PROBLEM DETAILS: Transcribe exactly the lines from the one holding "let here (e" to the end of the data below, including both of those lines and no others.

RECORDS FOR THE EXERCISE:
[Start of Attachment]

-- ==== Sys2Proof/Machine/Channels.lean ====
section
/-! DEFINITION. Flash channels that are mapped out (R203), and the end of a read of a logical unit (R199 to R202, R208). -/

namespace Sys2Proof.Machine

/-- R203, R374: channel `ch` is mapped out for a cause (1 training, 2 every die failed): event, signature, and the blocks of
the channel that hold units are to be relocated. -/
def State.mapOutChannel (s : State) (ch cause : Nat) : State :=
  if s.flash.badChans.contains ch then s
  else
    let lost (p : Nat) : Bool := pageBlock p / 81920 == ch / 8 && pageChan p == ch % 8
    let moved := ((s.flash.lus.filter fun l => l.2.valid && lost l.2.page).map fun l => pageBlock l.2.page).eraseDups
    let moving := s.flash.moving ++ moved.filter fun k => !s.flash.moving.contains k
    let s := { s with flash := { s.flash with badChans := s.flash.badChans ++ [ch], moving := moving } }
    (s.raiseEvent 7 0x0C (srcOf 9 ch) 0 0).dueSignature { kind := 3, cause := cause, unit := ch }

/-- ChannelState (0x3051.0C): 1 for a mapped-out channel. -/
def State.channelState (s : State) (ch : Nat) : Nat := b2n (s.flash.badChans.contains ch)

/-- LU_READ_COMPLETE (R199 to R203): `lost` tells that the read found every die of the unit's channel failed. -/
def luReadDone (s : State) (x : Nat) (r : LadderEnd) (lost : Bool) : State :=
  if ¬ s.up 2 then s
  else
    let l := s.lu x
    let s := luReadStep s x r
    if lost ∧ l.valid then s.mapOutChannel (8 * luBase x + pageChan l.page) 2 else s

/-- LU_READ_COMPLETE. -/
def execLuReadComplete (lu : Nat) (r : LadderEnd) (lost : Bool) (s : State) : Host.Outcome State Fault Refusal :=
  .next (luReadDone s lu r lost)

end Sys2Proof.Machine
end

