/-- While no install runs: fwimageWrite completes with the 4096-byte elements staged and FwState 0; fwVerify with the code of
the checks and FwState 1 where it is 0; fwInstall from FwState 1 with the install begun, and refused with 0x11 while a trial
stands; fwConfirm of the running trial with the boot record confirmed, and otherwise refused with 0x12; fwDiscard with nothing
staged. Each is answered with status 0. R387, R388, R396, R398. -/
def Obligations.FirmwareWritesFollowTheirStatus : Prop :=
  ∀ (s : State) (who : Requester), Canonical s → s.fwState ≠ 2 →
    let frame (t : State) : Prop := OnlyRegs [P.fwStatus, P.requests, P.rejected] s t ∧ SameStores s t ∧ t.clock = s.clock
      ∧ t.seq = s.seq ∧ t.boot = s.boot
    let may (n : Nat) : Prop := Granted s who (writeRec P.fwCommand 0 (leBytes 1 n))
    let command (n : Nat) (t : State) (st : Nat) : Prop := Replied t who (writeRec P.fwCommand 0 (leBytes 1 n)) st ∧ frame t
    (∀ (off : W32) (data : List Byte), Granted s who (writeRec P.fwImage off.toNat data) → data ≠ [] → off.toNat % 4096 = 0 → data.length % 4096 = 0 →
      off.toNat + data.length ≤ 4096 * 6144 → Sparse.wf zeros s.fw.staged = true →
      Completes (.fwimageWrite who off data) s fun t => Replied t who (writeRec P.fwImage off.toNat data) 0 ∧ frame t
        ∧ (∀ i, i < data.length / 4096 → Sparse.get zeros t.fw.staged (off.toNat / 4096 + i) = leNat (slice data (4096 * i) 4096))
        ∧ t.fw.stagedAny = true ∧ t.fwState = 0 ∧ t.nor = s.nor)
    ∧ (may 1 → Completes (.fwVerify who) s fun t => command 1 t 0 ∧ t.fw = s.fw ∧ t.nor = s.nor ∧
        let code := if s.fw.stagedAny then checkFw (Sparse.get zeros s.fw.staged) (s.val P.featureLevel) s.floors.1 s.floors.2 else 0x10
        t.val P.fwStatus = code + 2 ^ 8 * (if code = 0 then 1 else 0))
    ∧ (may 2 → s.fwState = 1 → s.boot ≠ 6 → (s.bootRec.map (·.trial)).getD 0xFF = 0xFF → Completes (.fwInstall who) s fun t =>
        command 2 t 0 ∧ t.val P.fwStatus = 0x200 ∧ t.fw = { s.fw with target := s.installSlot }
        ∧ t.nor = s.nor.setSlot s.installSlot (.image []))
    ∧ (may 2 → s.boot ≠ 6 → (s.bootRec.map (·.trial)).getD 0xFF ≠ 0xFF → Completes (.fwInstall who) s fun t =>
        command 2 t 0 ∧ t.val P.fwStatus = 0x11 + 2 ^ 8 * s.fwState ∧ t.fw = s.fw ∧ t.nor = s.nor)
    ∧ (∀ r, may 3 → s.bootRec = some r → r.trial = s.fw.slot → s.fw.trialBoot = true → Completes (.fwConfirm who) s fun t =>
        command 3 t 0 ∧ t.val P.fwStatus = 2 ^ 8 * s.fwState ∧ t.fw = { s.fw with trialBoot := false }
        ∧ t.nor.slotA = s.nor.slotA ∧ t.nor.slotB = s.nor.slotB
        ∧ ∃ x, (t.nor.boot0 = some x ∨ t.nor.boot1 = some x) ∧ x.preferred = s.fw.slot ∧ x.trial = 0xFF ∧ x.trialResult = 1
            ∧ r.svnFloor ≤ x.svnFloor ∧ r.keyFloor ≤ x.keyFloor)
    ∧ (may 3 → (∀ r, s.bootRec = some r → r.trial ≠ s.fw.slot ∨ s.fw.trialBoot = false) → Completes (.fwConfirm who) s fun t =>
        command 3 t 0 ∧ t.val P.fwStatus = 0x12 + 2 ^ 8 * s.fwState ∧ t.fw = s.fw ∧ t.nor = s.nor)
    ∧ (may 4 → Completes (.fwDiscard who) s fun t => command 4 t 0 ∧ t.val P.fwStatus = 0 ∧ t.nor = s.nor
        ∧ t.fw = { s.fw with staged := [], stagedAny := false })

/-- For RILLRETRAIN, SCREENREQUEST, SIGNATUREACK, TIERMAPENTRY (taken and refused), STEPGATE (both sides of the gate),
RETIREREQUEST, STEPFLAGRAISE, STICKYCLEAR, RIFFLECLEAR, RWSCANCEL, RESTOREREQUEST, OFFENDERLATCH and GUARDRECORD: the write
completes, answered with its status, with the effect the rule gives and the named registers alone changed. R43, R85, R168,
R169, R187, R245, R250, R269, R327, R342, R356, R379. -/
def Obligations.SingleDirectoryWritesHaveTheirEffect : Prop :=
  ∀ (s : State) (who : Requester), Canonical s → s.boot ≤ 4 →
    let may (p n v : Nat) : Prop := Granted s who (writeRec p 0 (leBytes n v))
    let done (c : Instr) (p n v st : Nat) (Q : State → Prop) : Prop := may p n v →
      Completes c s fun t => Replied t who (writeRec p 0 (leBytes n v)) st ∧ DirFrame s t ∧ Q t
    (∀ r : Byte, r.toNat ≤ 9 → (s.rill r.toNat).shaking = false →
      done (.rillRetrain who r) P.rillRetrain 1 r.toNat 0 fun t => (t.rill r.toNat).shaking = true ∧ (t.rill r.toNat).fails = 0
        ∧ t.reg P.rillRetrains r.toNat = inc32 (s.reg P.rillRetrains r.toNat) ∧ OnlyRegs [P.rillRetrains, P.requests] s t)
    ∧ (∀ p : Byte, p.toNat ≤ 71 → s.posState p.toNat = 0 → (s.spareOf (p.toNat / 9)).isSome = true →
      done (.screenRequest who p) P.screenRequest 1 p.toNat 0 fun t => t.panel.class2 = s.panel.class2 ++ [p.toNat]
        ∧ t.val P.screenStatus = 0 ∧ OnlyRegs [P.screenStatus, P.requests] s t)
    ∧ (∀ id : W64, done (.signatureAck who id) P.signatureAck 8 id.toNat 0 fun t => t.nor.sigs =
        (s.nor.sigs.map fun x => if x.id = id.toNat then { x with acked := true } else x) ∧ OnlyRegs [P.requests] s t)
    ∧ (∀ e : BitVec 128, s.up 3 = true → s.gateHolds = false → s.checkEntry (s.val P.tierMapCursor) e.toNat = 0 →
      done (.tiermapEntryWrite who e) P.tierMapEntry 16 e.toNat 0 fun t => t.mem.pages = s.mem.pages
        ∧ t.mem.staged = s.mem.staged ++ [(s.val P.tierMapCursor, e)])
    ∧ (∀ e : BitVec 128, s.up 3 = true → s.checkEntry (s.val P.tierMapCursor) e.toNat ≠ 0 →
      done (.tiermapEntryWrite who e) P.tierMapEntry 16 e.toNat 5 fun t => t.mem = s.mem
        ∧ bits (t.val P.tierMapStatus) 0 8 = s.checkEntry (s.val P.tierMapCursor) e.toNat)
    ∧ (∀ v : W64, s.boot ≠ 4 ∨ s.seq.opened = true ∨ s.step < v.toNat →
      done (.stepGateWrite who v) P.stepGate 8 v.toNat 0 fun t => t.val P.stepGate = v.toNat ∧ t.held = s.held ∧ t.mem = s.mem
        ∧ OnlyRegs [P.stepGate, P.requests] s t)
    ∧ (∀ v : W64, may P.stepGate 8 v.toNat → s.boot = 4 → s.seq.opened = false → v.toNat ≤ s.step →
      Completes (.stepGateWrite who v) s fun t => t.held = [] ∧ t.pending = s.pending)
    ∧ (∀ g : W32, hbBase ≤ g.toNat → g.toNat < hbBase + 2 ^ 20 → (g.toNat - hbBase) / 64 % 2048 < s.hbBlocks ((g.toNat - hbBase) / 131072) →
      s.mem.retired.length < 4096 → (∀ r ∈ s.mem.retired, r.1 ≠ g.toNat) →
      done (.retireRequest who g) P.retireRequest 4 g.toNat 0 fun t => ∃ d, (g.toNat, d) ∈ t.mem.retired
        ∧ t.val P.retireStatus = if d then 5 else 0)
    ∧ (∀ v : W64, done (.stepFlagRaise who v) P.stepFlagRaise 8 v.toNat 0 fun t => t.mem = s.mem ∧ t.seq.dies = s.seq.dies
        ∧ (s.seq.opened = true → s.seq.wordTaken = false → t.val P.localFlags = Nat.lor (s.val P.localFlags) (Nat.land v.toNat 0xFF00))
        ∧ (s.seq.opened = false ∨ s.seq.wordTaken = true → t.val P.localFlags = s.val P.localFlags
            ∧ t.seq.nextWord = Nat.lor s.seq.nextWord (Nat.land v.toNat 0xFF00)))
    ∧ done (.stickyClear who 1) P.stickyClear 1 1 0 (fun t => t.seq = { s.seq with stickyHeld := true } ∧ OnlyRegs [P.requests] s t)
    ∧ done (.riffleClear who 1) P.riffleClear 1 1 0 (fun t => t.riffle = { s.riffle with clearHeld := true }
        ∧ OnlyRegs [P.requests] s t ∧ t.seq = s.seq)
    ∧ done (.rwsCancel who 1) P.rwsCancel 1 1 0 (fun t => t.held = [] ∧ OnlyRegs [P.requests] s t ∧ t.seq = s.seq ∧ t.mem = s.mem)
    ∧ (∀ (n : W64) (c : Checkpoint), s.upd.restoring = none → s.seq.opened = false → s.checkpointOf n.toNat = some c →
      s.sectionsMatch c = true → done (.restoreRequest who n) P.restoreRequest 8 n.toNat 0 fun t =>
        t.upd.restoring = some c.number ∧ t.val P.restoreStatus = 6 ∧ t.mem.pages = s.mem.pages)
    ∧ (∀ (sl : Slot) (a : ArrayIx) (v : BitVec 256), let p := P.offenderLatch + 2 * sl.val + a.val
      let here (e : LatchEvent) : Bool := e.latch == 2 * sl.val + a.val && e.ac == s.ac
      done (.offenderLatchRearm who sl a v) p 32 v.toNat 0 fun t => OnlyRegs [p, P.offenderMissed, P.requests] s t ∧ t.mem = s.mem
        ∧ t.seq = s.seq ∧ (bit v.toNat 0 = false → t.val p = s.val p)
        ∧ (bit v.toNat 0 = true → (s.seq.latched.find? here = none → t.val p = setBits (s.val p) 0 1 0)
            ∧ ∀ e, s.seq.latched.find? here = some e → t.val p = e.word))
    ∧ (∀ (sl : Slot) (v : BitVec 128), let p := P.guardRecord + sl.val
      done (.guardRecordRearm who sl v) p 16 v.toNat 0 fun t => OnlyRegs [p, P.requests] s t ∧ t.mem = s.mem ∧ t.seq = s.seq
        ∧ t.val p = if bit v.toNat 23 then setBits (s.val p) 23 1 0 else s.val p)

[End of Attachment]

TASK ANSWER:
      let here (e : LatchEvent) : Bool := e.latch == 2 * sl.val + a.val && e.ac == s.ac
      done (.offenderLatchRearm who sl a v) p 32 v.toNat 0 fun t => OnlyRegs [p, P.offenderMissed, P.requests] s t ∧ t.mem = s.mem
        ∧ t.seq = s.seq ∧ (bit v.toNat 0 = false → t.val p = s.val p)
        ∧ (bit v.toNat 0 = true → (s.seq.latched.find? here = none → t.val p = setBits (s.val p) 0 1 0)
            ∧ ∀ e, s.seq.latched.find? here = some e → t.val p = e.word))
    ∧ (∀ (sl : Slot) (v : BitVec 128), let p := P.guardRecord + sl.val
      done (.guardRecordRearm who sl v) p 16 v.toNat 0 fun t => OnlyRegs [p, P.requests] s t ∧ t.mem = s.mem ∧ t.seq = s.seq
        ∧ t.val p = if bit v.toNat 23 then setBits (s.val p) 23 1 0 else s.val p)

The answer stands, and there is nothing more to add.